Your instructions >> The required output is the exact run of lines below that opens at the line with "match s.boot.act.filter fun" and closes at the line with "under RELAYOUT its".

Extracted information >>
-- ==== Sys2Proof/Machine/Resets.lean ====
section
/-! DEFINITION. Partial resets of a port, a core, a hub, the Tollgate and the control processor, and the errors that
start them (R441 to R445, R453 to R455). -/

namespace Sys2Proof.Machine

/-! Units (*RESET_PARTIAL payload*). -/
namespace U
def PORT : Nat := 0
def CORE : Nat := 1
def HUB : Nat := 2
def TOLLGATE : Nat := 3
def CONTROL : Nat := 4
end U

/-- The unit is in reset, or is about to be. -/
def State.resetting (s : State) (unit idx : Nat) : Bool := s.boot.resets.any fun u => u.unit == unit && u.index == idx

/-- The unit or the hub that contains it is in reset. -/
def State.resetBusy (s : State) (unit idx : Nat) : Bool :=
  s.resetting unit idx || (unit == U.CORE && s.resetting U.HUB (idx / 16))

/-- BUSY of CP_RESET: a bit per kind of unit in reset. -/
def State.markBusy (s : State) : State :=
  s.fset R.CP_RESET.BUSY (bitMap ((List.range 5).filter fun u => s.boot.resets.any fun x => x.unit == u && x.begun))

/-! ## What each reset does as it begins -/

/-- PORT p: the link goes DOWN and what the port keeps of it is reset. -/
def State.portReset (s : State) (p : Nat) : State :=
  let s := (s.testEnd p).portDown p false
  let s := s.resetRegs (R.OP_PORT_STATUS.addr p) (R.OP_WL_BER.addr p 8)
  if s.ports.any (·.1 == p) then s.setPort p { s.port p with failed := 0, retryAt := none, firstTry := true } else s

/-- A request of a core that is reset gives its value to no one; it completes under its own rules (R442). -/
def orphan (c : Nat) (q : Request) : Request := if q.core = c ∧ !q.direct then { q with dest := .none_, core := 256 } else q

/-- CORE c, at its frame: its kernels end SCRUBBED, their loads go, and the core is as after power-on (R442). -/
def State.coreReset (s : State) (c : Nat) : State :=
  let ks := s.kstates.filter (·.1 == c)
  let s := s.forEach ks fun s k =>
    let s := if s.fget (R.CO_KSTATE.STATE c k.2) = KS.STARTED then s.kernelEnded c k.2 3 else s
    s.leaveLoad c k.2
  let s := s.resetRegs (R.CO_STATUS.addr c) (R.CO_POWER.addr c)
  let s := s.resetRegs (R.CO_FAULT.addr c) (R.CO_STATUS.addr (c + 1))
  let x := s.ep (c / 16)
  let mine (o : Nat) : Bool := o / 4 == c % 16
  let x := { x with
    reqs := x.reqs.map (orphan c)
    members := x.members.map fun m => if m.core = c then { m with core := 256 } else m
    waits := x.waits.filter fun w => !mine w.observer
    fences := x.fences.filter fun w => !mine w.observer
    lost := x.lost.filter fun k => !mine (k / 64) }
  let us := s.kern.unloads.filter (·.2.1 != c)
  { s.setEp (c / 16) x with cores := kdel s.cores c, kern := { s.kern with unloads := us } }

/-- HUB h (R127, R330, R443): position 144 + h leaves UP, direct requests end, the end-point starts again. -/
def State.hubReset (s : State) (h : Nat) : State :=
  let w := s.fget (R.HB_LINK.WIDTH h)
  let s := (s.dropOutput (144 + h)).leaveUp (144 + h) w
  let s := s.forEach ((s.ep h).reqs.filter (·.direct)) fun s q =>
    let x := s.ep h
    (s.setEp h { x with reqs := x.reqs.filter (·.id != q.id) }).requestDone h q ST.LOST []
  let s := s.forEach ((s.rd.insts.map (·.1)).filter fun t => (s.armed t).any fun i => s.rootHere i == 128 + 16 * s.plane + h)
    fun s t => s.endWith t ST.LOST
  let s := s.dropCache h
  let s := s.setEp h { nextKey := (s.ep h).nextKey, lost := (s.ep h).lost, quietUntil := s.now + 1024 }
  let s := s.resetRegs (epBase h) (epBase h + 0x80000)
  let s := (s.resetRegs (R.HB_LINK.addr h) (R.HB_LINK.addr h + 8)).resetRegs (R.HB_MIRROR0.addr h 0) (R.HB_MIRROR0.addr h 16)
  let s := (s.resetRegs (R.HB_MIRROR_SYNC.addr h) (R.HB_MIRROR_SYNC.addr h + 8)).resetRegs (R.HB_MIRROR_STATS.addr h)
    (R.HB_MIRROR_STATS.addr h + 8)
  let s := s.resetRegs (R.HB_BW_CAP.addr h) (R.HB_BW_CAP.addr h + 8)
  let s := (s.fset (R.HB_STATUS.BAD_WINDOW h) 0).fset (R.HB_STATUS.BAD_SYNC h) 0
  let s := { s with tt := { s.tt with changes := s.tt.changes.filter (·.pos != 144 + h) } }
  let s := s.setHub h { s.hub h with
    syncs := [], mirrorScan := 0, mirrorOut := [], laneOver := [], waiting := [], cutWins := [] }
  s.forEach (List.range 16) fun s i =>
    let c := 16 * h + i
    let k := s.core c
    s.setCore c { k with resetDue := max 1 k.resetDue }

/-- CONTROL (R445): tags and commands go, in-flight work of the end-point is gone; tables, contexts and kernels stay. -/
def State.controlReset (s : State) : State :=
  let drop (x : SwapSt) : SwapSt := { x with checking := none }
  let qps := (List.range 256).filter fun q => s.fbit (R.HE_QP0.VALID q)
  let s := s.forEach qps fun s q => s.fset (R.HE_QP0.STATE q) 2
  let s := { s with
    host := { s.host with tags := s.host.tags.filter (·.island), partials := [], inband := [], memCmds := [], writes := [] }
    kern := { s.kern with starts := [], unloads := [] }
    tt := { s.tt with swap := drop s.tt.swap }
    sg := { s.sg with swap := drop s.sg.swap }
    rd := { s.rd with swap := drop s.rd.swap } }
  let x := s.ep 16
  let s := s.setEp 16 { nextKey := x.nextKey, quietUntil := s.now + 1024 }
  s.resetRegs (epBase 16) (epBase 16 + 0x80000)

/-- A unit whose reset has begun. -/
def State.resetBegin (s : State) (unit idx : Nat) : State :=
  let rs : List UnitReset := s.boot.resets.map fun u =>
    if u.unit = unit ∧ u.index = idx then { u with begun := true, since := s.now } else u
  let s := { s with boot := { s.boot with resets := rs } }
  let s := if unit = U.PORT then s.portReset idx else if unit = U.CORE then s.coreReset idx
    else if unit = U.HUB then s.hubReset idx else if unit = U.TOLLGATE then s.tgReset else s.controlReset
  s.markBusy

/-- Resets of cores whose frame has come, and those that wait for the frame after detection. -/
def State.resetTick (s : State) : State :=
  let cs := (s.cores.filter fun k => k.2.resetDue == 2).map (·.1)
  let s := s.forEach cs fun s c =>
    if s.resetting U.CORE c then s.resetBegin U.CORE c else s.coreReset c
  let due := s.boot.resets.filter fun u => !u.begun && u.unit != U.CORE && u.unit != U.CONTROL
  s.forEach due fun s u => s.resetBegin u.unit u.index

/-- A reset is asked for: a core's falls to the first frame not yet fixed (R442), the control processor's to one frame
later (R445), a detected error's to the frame after (R454). -/
def State.askReset (s : State) (u : UnitReset) (atOnce : Bool) : State :=
  let s := { s with boot := { s.boot with resets := s.boot.resets ++ [{ u with begun := false, since := s.now }] } }
  if u.unit = U.CORE then
    let k := s.core u.index
    s.setCore u.index { k with resetDue := max 1 k.resetDue }
  else if atOnce && u.unit != U.CONTROL then s.resetBegin u.unit u.index else s

/-! ## RESET_PARTIAL -/

/-- The status R441 gives. -/
def State.resetStatus (s : State) (p : List Byte) : Nat :=
  let unit := field p 0 1
  let opt := field p 1 1
  let idx := field p 2 2
  let st := s.sled
  let range := if unit = U.PORT then decide (idx < 160) && idx != s.ownPos else if unit = U.CORE then decide (idx < 256)
    else if unit = U.HUB then decide (idx < 16) else idx == 0
  if p.length != 8 || 4 < unit || 1 < opt || (opt == 1 && unit != U.HUB) || !range then ST.BAD_PARAM
  else if st == SS.BOOT || st == SS.DRAIN || st == SS.HALT || s.resetBusy unit idx || s.boot.act.isSome
      || (unit == U.HUB && opt == 0 && s.fget (R.HB_STATUS.RETIRE_STATE idx) == 2) then ST.BUSY
  else ST.OK

/-- Meaning of RESET_PARTIAL: ST_PENDING, but for CONTROL, whose command is complete and whose tag retires with the
rest. -/
def execResetPartial (r : CmdReq) (s : State) : Res :=
  let s := s.begin r
  let p := r.payload
  let st := s.resetStatus p
  let u : UnitReset :=
    { unit := field p 0 1, index := field p 2 2, relayout := field p 1 1 == 1, owner := r.owner, tag := r.tag, byCmd := true }
  .next (if st ≠ ST.OK then s.answerSt r st
    else if u.unit = U.CONTROL then
      let s := s.answerSt r ST.OK
      let ts := s.host.tags.filter fun t => !(t.owner == r.owner && t.tag == r.tag)
      { s with host := { s.host with tags := ts } }.askReset { u with byCmd := false } false
    else (s.askReset u true).pend r 0)

/-- Meaning of CONTROL_RESET: one frame after the reply; of a LIVE activation, into the staged slot on trial (R450). -/
def execControlReset (s : State) : Res :=
  .next (match s.boot.resets.find? fun u => u.unit == U.CONTROL && !u.begun with
    | none => s
    | some u =>
      if s.now < u.since + 1 then s
      else
        let s := s.resetBegin U.CONTROL 0
        match s.boot.act.filter fun a => !a.full && !a.begun with
        | none => s
        | some a =>
          ({ s with boot := { s.boot with act := some { a with begun := true } } }.fsetb R.CP_FW.TRIAL true).fsetb
            R.CP_FW.CONFIRMED false)

/-- A hub is back (R443): standing records and milestone OWNERs of the ACTIVE contexts that name it; under RELAYOUT its
channels are laid out again without those marked for retirement, and its memory is zero. -/
def State.relayout (s : State) (h : Nat) : State :=
  let a := s.fget (R.HB_STATUS.ACTIVE_MAP h)
  let gone := (List.range 96).filter fun k => s.fget (R.HB_CHAN.STATE h k) != 0
  let used := (List.range 96).filter fun v => gone.contains (s.fget (R.HB_IMAP.CHANNEL h a v))
  let gone := if 8 < gone.length then gone.take 8 else gone
  let s := s.forEach (List.range 96) fun s v =>
    s.forEach [0, 1] fun s b =>
      (s.fset (R.HB_IMAP.CHANNEL h b v) (s.fget (R.HB_IMAP.CHANNEL h a v))).fsetb (R.HB_IMAP.RETIRED h b v)
        (used.contains v && gone.contains (s.fget (R.HB_IMAP.CHANNEL h a v)))
  let s := s.forEach gone fun s k => s.fset (R.HB_CHAN.STATE h k) 2
  let n := 96 - gone.length
  let s := ((s.fset (R.HB_STATUS.CHANNELS h) n).fset (R.HB_SIZE.POPULATED h) (sizeOf n)).fset (R.HB_STATUS.RETIRED_COUNT h)
    gone.length
  let s := (s.fset (R.HB_STATUS.RETIRE_STATE h) 0).fset (R.HB_WATERMARK.WM h) 0
  let s := s.fset (R.HB_STATUS.RETIRE_BLOCKED h) 0
  let m := s.mem.filter fun e => !(hubAddr h 0 ≤ e.1 && e.1 < hubAddr (h + 1) 0)
  { s.setHub h { s.hub h with poison := [], events := [], corr := [], go := false } with mem := m }

def State.hubBack (s : State) (h : Nat) (relayout : Bool) : State :=
  let s := if relayout then s.relayout h else s
  let ctxs := (List.range 64).filter fun x =>
    x != 0 && s.ctxState x == 1 && bitAt (s.fget (R.CP_CTX.HUB_MASK x)) h
  let s := s.forEach ctxs fun s x =>
    let c := s.ctxRec x
    (s.install h c.records).1.forEach ((List.range c.msCount).map (c.msBase + ·)) fun s m => s.fset (R.MS_INFO.OWNER h m) x
  s.enterUp (144 + h)

/-- The unit is back in service. -/
def State.resetEnd (s : State) (u : UnitReset) : State :=
  let rs := s.boot.resets.filter fun x => !(x.unit == u.unit && x.index == u.index)
  let s := { s with boot := { s.boot with resets := rs } }
  let s := if u.unit = U.HUB then s.hubBack u.index u.relayout else s
  let s := (((s.fset R.CP_RESET.LAST_UNIT u.unit).fset R.CP_RESET.LAST_INDEX (u.index % 256)).finc R.CP_RESET.COUNT 1).markBusy
  if u.byCmd then s.complete u.owner u.tag ST.OK 0 [] else s

/-- Meaning of RESET_DONE. The end of a LIVE activation's reset is LIVE_CONFIRM or LIVE_TIMEOUT. -/
def execResetDone (unit index : Nat) (s : State) : Res :=
  .next (match s.boot.resets.find? fun u => u.unit == unit && u.index == index && u.begun with
    | none => s
    | some u =>
      let live := unit == U.CONTROL && s.boot.act.any fun a => !a.full
      let cores := unit == U.HUB && (List.range 16).any fun i => 0 < (s.core (16 * index + i)).resetDue
      if live || cores then s else s.resetEnd u)

/-! ## Uncorrectable errors (R453 to R455) -/

/-- The n-th of what the buffers hold, in their order, and the buffers without it. -/
def takeNth {α : Type} : KV (List α) → Nat → Option (α × KV (List α))
  | [], _ => none
  | e :: l, n =>
    match e.2[n]? with
    | some x => some (x, (e.1, e.2.eraseIdx n) :: l)
    | none => (takeNth l (n - e.2.length)).map fun r => (r.1, e :: r.2)

/-- The cells the n-th place of a kind of buffer of the core holds, and the core without them (R106): 0 to 2 the input
pools, 3 and 4 the intermediate queues, 5 and 6 the multicast stores, 7 and 8 the output queues. -/
def Switch.takeCells (w : Switch) (kind n : Nat) : Option (Nat × Switch) :=
  match kind with
  | 0 => (takeNth w.inG n).map fun r => (1, { w with inG := r.2 })
  | 1 => (takeNth w.inCtl n).map fun r => (1, { w with inCtl := r.2 })
  | 2 => (takeNth w.inBe n).map fun r => (1, { w with inBe := r.2 })
  | 3 => (takeNth w.midG n).map fun r => (1, { w with midG := r.2 })
  | 4 => (takeNth w.midBe n).map fun r => (1, { w with midBe := r.2 })
  | 5 => (takeNth w.mcG n).map fun r => (1, { w with mcG := r.2 })
  | 6 => (takeNth w.mcBe n).map fun r => (1, { w with mcBe := r.2 })
  | 7 => (takeNth w.outG n).map fun r => (r.1.cells.length, { w with outG := r.2 })
  | 8 => (takeNth w.outBe n).map fun r => (r.1.cells.length, { w with outBe := r.2 })
  | _ => none

/-- An uncorrectable error in a cell buffer: what it holds there is discarded and counted (R107, R453). -/
def State.bufferError (s : State) (kind n : Nat) : State :=
  match s.sw.takeCells kind n with
  | some r => (s.setSw r.2).finc R.VG_FAULT.BUFFER_DBE r.1
  | none => s

/-- Meaning of ECC_UNCORRECTABLE: units 1 to 4 as in RESET_PARTIAL; 5: a cell buffer, whose kind is index mod 16 and whose
place index / 16. -/
def execEccUncorrectable (unit index : Nat) (s : State) : Res :=
  .next (
    if unit = 5 then s.bufferError (index % 16) (index / 16)
    else
      let ok := (unit == U.CORE && decide (index < 256)) || (unit == U.HUB && decide (index < 16))
        || ((unit == U.TOLLGATE || unit == U.CONTROL) && index == 0)
      if !ok || s.resetBusy unit index then s
      else
        let s := ((s.finc R.VG_FAULT.AUTO_RESET 1).fset R.VG_FAULT.LAST_UNIT unit).alert 5
        s.askReset { unit := unit, index := index } false)

/-- Family and bank of a bank word; none outside the banks. -/
def bankOf (addr : Nat) : Option (Nat × Nat) :=
  (List.range 6).findSome? fun i =>
    if bankBase (i / 2) (i % 2) ≤ addr ∧ addr < bankBase (i / 2) (i % 2) + bankSize (i / 2) then some (i / 2, i % 2) else none

/-- Meaning of TABLE_ECC_ERROR (R455). -/
def execTableEccError (addr : Nat) (s : State) : Res :=
  .next (match bankOf addr with
    | none => s
    | some (f, b) =>
      if s.eccBad f addr then s
      else
        let x := s.swapSt f
        let s := s.setSwapSt f { x with eccBad := addNew x.eccBad addr }
        if b = s.activeBank f then (s.finc R.VG_FAULT.TABLE_ERR 1).alert 5 else s)

end Sys2Proof.Machine
end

Solution to the problem >>
        match s.boot.act.filter fun a => !a.full && !a.begun with
        | none => s
        | some a =>
          ({ s with boot := { s.boot with act := some { a with begun := true } } }.fsetb R.CP_FW.TRIAL true).fsetb
            R.CP_FW.CONFIRMED false)

/-- A hub is back (R443): standing records and milestone OWNERs of the ACTIVE contexts that name it; under RELAYOUT its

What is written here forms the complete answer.